[Stored data]
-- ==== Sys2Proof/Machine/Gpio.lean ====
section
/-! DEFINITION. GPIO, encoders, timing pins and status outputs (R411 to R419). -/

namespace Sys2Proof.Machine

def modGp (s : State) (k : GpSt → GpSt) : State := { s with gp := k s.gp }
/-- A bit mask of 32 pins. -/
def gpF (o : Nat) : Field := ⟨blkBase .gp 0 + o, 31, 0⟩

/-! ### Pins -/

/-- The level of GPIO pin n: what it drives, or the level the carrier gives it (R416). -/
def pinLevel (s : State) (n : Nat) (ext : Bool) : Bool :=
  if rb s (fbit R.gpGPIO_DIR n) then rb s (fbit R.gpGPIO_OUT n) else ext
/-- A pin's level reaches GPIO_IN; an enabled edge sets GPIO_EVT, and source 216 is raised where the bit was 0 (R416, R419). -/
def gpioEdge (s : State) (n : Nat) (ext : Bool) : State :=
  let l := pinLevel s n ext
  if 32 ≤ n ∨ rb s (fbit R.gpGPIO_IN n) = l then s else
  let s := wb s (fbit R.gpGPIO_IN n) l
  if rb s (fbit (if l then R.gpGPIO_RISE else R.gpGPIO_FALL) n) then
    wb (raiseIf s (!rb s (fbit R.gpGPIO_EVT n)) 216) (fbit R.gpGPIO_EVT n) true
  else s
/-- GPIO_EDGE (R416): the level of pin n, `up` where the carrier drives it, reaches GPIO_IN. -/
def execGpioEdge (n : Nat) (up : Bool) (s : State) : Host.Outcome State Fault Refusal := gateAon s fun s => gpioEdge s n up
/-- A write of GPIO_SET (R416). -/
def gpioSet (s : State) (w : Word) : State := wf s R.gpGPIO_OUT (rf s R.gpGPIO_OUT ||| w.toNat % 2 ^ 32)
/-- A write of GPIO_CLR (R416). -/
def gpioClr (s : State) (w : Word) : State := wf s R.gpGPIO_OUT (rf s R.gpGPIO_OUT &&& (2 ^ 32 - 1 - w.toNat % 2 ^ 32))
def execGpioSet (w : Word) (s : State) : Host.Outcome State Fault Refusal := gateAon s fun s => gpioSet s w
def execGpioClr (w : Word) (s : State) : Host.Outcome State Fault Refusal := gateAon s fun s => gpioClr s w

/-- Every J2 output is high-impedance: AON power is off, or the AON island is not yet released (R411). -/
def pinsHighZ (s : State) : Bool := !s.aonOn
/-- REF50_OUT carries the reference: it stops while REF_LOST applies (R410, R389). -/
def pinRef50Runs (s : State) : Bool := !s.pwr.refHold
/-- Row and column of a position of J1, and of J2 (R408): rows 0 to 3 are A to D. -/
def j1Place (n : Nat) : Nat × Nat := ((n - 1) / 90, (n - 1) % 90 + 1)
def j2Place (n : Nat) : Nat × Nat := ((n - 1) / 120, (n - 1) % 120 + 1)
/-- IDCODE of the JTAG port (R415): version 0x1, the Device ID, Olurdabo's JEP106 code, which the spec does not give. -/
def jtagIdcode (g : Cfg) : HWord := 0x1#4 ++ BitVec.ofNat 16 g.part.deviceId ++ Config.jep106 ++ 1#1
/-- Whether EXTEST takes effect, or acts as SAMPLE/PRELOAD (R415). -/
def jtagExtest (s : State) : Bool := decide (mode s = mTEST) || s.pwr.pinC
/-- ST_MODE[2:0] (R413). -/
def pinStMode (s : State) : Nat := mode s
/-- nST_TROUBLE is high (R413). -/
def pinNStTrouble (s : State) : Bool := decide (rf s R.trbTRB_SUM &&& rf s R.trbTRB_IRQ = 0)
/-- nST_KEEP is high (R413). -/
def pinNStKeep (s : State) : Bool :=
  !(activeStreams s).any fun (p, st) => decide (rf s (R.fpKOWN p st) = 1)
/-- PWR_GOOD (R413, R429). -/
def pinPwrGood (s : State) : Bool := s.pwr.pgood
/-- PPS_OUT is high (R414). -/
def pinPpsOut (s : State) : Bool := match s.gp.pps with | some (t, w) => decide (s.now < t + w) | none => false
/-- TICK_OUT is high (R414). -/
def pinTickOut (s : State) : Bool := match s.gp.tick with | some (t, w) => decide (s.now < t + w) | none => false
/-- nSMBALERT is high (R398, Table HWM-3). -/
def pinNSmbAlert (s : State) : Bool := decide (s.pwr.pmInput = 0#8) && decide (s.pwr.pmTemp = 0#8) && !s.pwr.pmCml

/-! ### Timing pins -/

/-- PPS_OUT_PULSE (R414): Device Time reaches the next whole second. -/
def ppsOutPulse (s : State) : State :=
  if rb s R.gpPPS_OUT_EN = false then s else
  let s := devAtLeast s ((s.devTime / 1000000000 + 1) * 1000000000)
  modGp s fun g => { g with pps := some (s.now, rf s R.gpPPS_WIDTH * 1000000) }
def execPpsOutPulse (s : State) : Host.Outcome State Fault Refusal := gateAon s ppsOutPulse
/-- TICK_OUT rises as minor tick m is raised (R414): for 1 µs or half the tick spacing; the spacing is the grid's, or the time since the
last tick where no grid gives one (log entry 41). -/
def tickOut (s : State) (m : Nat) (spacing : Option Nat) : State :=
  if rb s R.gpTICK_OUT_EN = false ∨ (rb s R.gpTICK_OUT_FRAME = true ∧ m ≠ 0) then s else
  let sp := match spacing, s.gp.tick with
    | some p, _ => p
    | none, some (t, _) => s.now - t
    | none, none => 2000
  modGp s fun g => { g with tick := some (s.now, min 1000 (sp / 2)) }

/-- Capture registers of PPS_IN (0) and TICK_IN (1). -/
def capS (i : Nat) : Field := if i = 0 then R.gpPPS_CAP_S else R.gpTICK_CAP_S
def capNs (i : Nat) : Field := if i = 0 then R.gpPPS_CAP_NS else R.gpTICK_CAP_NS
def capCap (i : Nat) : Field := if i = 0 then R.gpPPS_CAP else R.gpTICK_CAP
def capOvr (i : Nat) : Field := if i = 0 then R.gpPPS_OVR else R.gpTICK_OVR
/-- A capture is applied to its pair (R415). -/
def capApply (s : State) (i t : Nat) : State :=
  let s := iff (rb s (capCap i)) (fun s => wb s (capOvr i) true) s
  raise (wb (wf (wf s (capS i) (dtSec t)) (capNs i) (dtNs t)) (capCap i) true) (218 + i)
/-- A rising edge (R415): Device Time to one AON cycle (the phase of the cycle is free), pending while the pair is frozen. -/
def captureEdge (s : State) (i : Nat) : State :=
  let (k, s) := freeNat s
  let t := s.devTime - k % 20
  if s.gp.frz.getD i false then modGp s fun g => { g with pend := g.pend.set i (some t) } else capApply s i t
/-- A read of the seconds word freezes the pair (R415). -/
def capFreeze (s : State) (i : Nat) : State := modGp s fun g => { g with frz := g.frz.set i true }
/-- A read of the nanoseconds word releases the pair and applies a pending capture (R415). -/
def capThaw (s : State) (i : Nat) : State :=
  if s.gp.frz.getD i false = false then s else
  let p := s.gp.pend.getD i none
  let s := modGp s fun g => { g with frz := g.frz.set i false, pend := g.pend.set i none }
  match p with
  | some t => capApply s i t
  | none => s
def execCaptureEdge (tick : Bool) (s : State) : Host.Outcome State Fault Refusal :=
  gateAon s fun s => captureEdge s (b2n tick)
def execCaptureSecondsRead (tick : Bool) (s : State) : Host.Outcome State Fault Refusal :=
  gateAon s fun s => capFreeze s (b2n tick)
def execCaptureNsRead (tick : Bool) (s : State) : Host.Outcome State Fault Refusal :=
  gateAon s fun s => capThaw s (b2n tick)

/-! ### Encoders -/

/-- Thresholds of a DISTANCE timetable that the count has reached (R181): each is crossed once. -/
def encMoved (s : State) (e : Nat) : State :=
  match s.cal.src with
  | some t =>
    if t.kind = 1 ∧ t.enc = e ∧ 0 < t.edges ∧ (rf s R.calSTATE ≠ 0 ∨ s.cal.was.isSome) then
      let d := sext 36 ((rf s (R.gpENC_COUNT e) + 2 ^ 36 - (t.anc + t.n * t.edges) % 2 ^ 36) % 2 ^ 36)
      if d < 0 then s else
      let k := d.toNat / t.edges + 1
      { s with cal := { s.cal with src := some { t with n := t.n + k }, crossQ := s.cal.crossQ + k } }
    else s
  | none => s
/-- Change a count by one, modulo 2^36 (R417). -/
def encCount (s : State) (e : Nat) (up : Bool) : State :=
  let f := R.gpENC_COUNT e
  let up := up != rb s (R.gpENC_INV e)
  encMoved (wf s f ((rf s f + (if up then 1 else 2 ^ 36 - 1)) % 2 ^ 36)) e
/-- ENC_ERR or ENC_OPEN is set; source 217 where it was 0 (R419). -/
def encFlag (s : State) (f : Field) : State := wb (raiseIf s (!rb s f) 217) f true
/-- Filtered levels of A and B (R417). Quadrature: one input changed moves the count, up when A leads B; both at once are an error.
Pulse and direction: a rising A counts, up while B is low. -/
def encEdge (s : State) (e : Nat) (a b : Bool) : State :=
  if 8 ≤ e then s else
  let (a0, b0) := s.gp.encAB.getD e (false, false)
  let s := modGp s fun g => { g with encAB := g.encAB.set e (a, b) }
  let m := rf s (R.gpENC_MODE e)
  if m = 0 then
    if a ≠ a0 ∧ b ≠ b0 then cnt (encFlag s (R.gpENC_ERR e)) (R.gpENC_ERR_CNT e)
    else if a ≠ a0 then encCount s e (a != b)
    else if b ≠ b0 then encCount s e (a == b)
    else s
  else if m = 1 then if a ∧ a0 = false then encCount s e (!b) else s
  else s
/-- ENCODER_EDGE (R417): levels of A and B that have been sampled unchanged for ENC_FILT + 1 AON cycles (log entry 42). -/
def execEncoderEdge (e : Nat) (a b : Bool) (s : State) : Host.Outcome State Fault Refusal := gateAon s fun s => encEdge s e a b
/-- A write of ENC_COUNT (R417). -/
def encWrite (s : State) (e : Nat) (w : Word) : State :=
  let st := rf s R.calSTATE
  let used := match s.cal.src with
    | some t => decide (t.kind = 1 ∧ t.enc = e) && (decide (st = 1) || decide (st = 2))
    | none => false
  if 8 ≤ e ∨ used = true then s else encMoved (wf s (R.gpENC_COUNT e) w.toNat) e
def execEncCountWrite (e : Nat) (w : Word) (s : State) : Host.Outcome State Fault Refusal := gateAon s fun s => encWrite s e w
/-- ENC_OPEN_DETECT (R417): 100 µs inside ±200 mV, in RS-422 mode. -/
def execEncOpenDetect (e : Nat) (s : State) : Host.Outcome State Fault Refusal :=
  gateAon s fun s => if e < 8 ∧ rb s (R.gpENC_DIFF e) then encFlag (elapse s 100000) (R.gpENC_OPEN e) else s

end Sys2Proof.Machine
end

**Work to be completed**
From the line that has "def capOvr (i" through the line that has "gateAon s fun s => captureEdge s (b2n tick)", copy every line exactly as it appears above, and leave out all others.

**Answer box**
def capOvr (i : Nat) : Field := if i = 0 then R.gpPPS_OVR else R.gpTICK_OVR
/-- A capture is applied to its pair (R415). -/
def capApply (s : State) (i t : Nat) : State :=
  let s := iff (rb s (capCap i)) (fun s => wb s (capOvr i) true) s
  raise (wb (wf (wf s (capS i) (dtSec t)) (capNs i) (dtNs t)) (capCap i) true) (218 + i)
/-- A rising edge (R415): Device Time to one AON cycle (the phase of the cycle is free), pending while the pair is frozen. -/
def captureEdge (s : State) (i : Nat) : State :=
  let (k, s) := freeNat s
  let t := s.devTime - k % 20
  if s.gp.frz.getD i false then modGp s fun g => { g with pend := g.pend.set i (some t) } else capApply s i t
/-- A read of the seconds word freezes the pair (R415). -/
def capFreeze (s : State) (i : Nat) : State := modGp s fun g => { g with frz := g.frz.set i true }
/-- A read of the nanoseconds word releases the pair and applies a pending capture (R415). -/
def capThaw (s : State) (i : Nat) : State :=
  if s.gp.frz.getD i false = false then s else
  let p := s.gp.pend.getD i none
  let s := modGp s fun g => { g with frz := g.frz.set i false, pend := g.pend.set i none }
  match p with
  | some t => capApply s i t
  | none => s
def execCaptureEdge (tick : Bool) (s : State) : Host.Outcome State Fault Refusal :=
  gateAon s fun s => captureEdge s (b2n tick)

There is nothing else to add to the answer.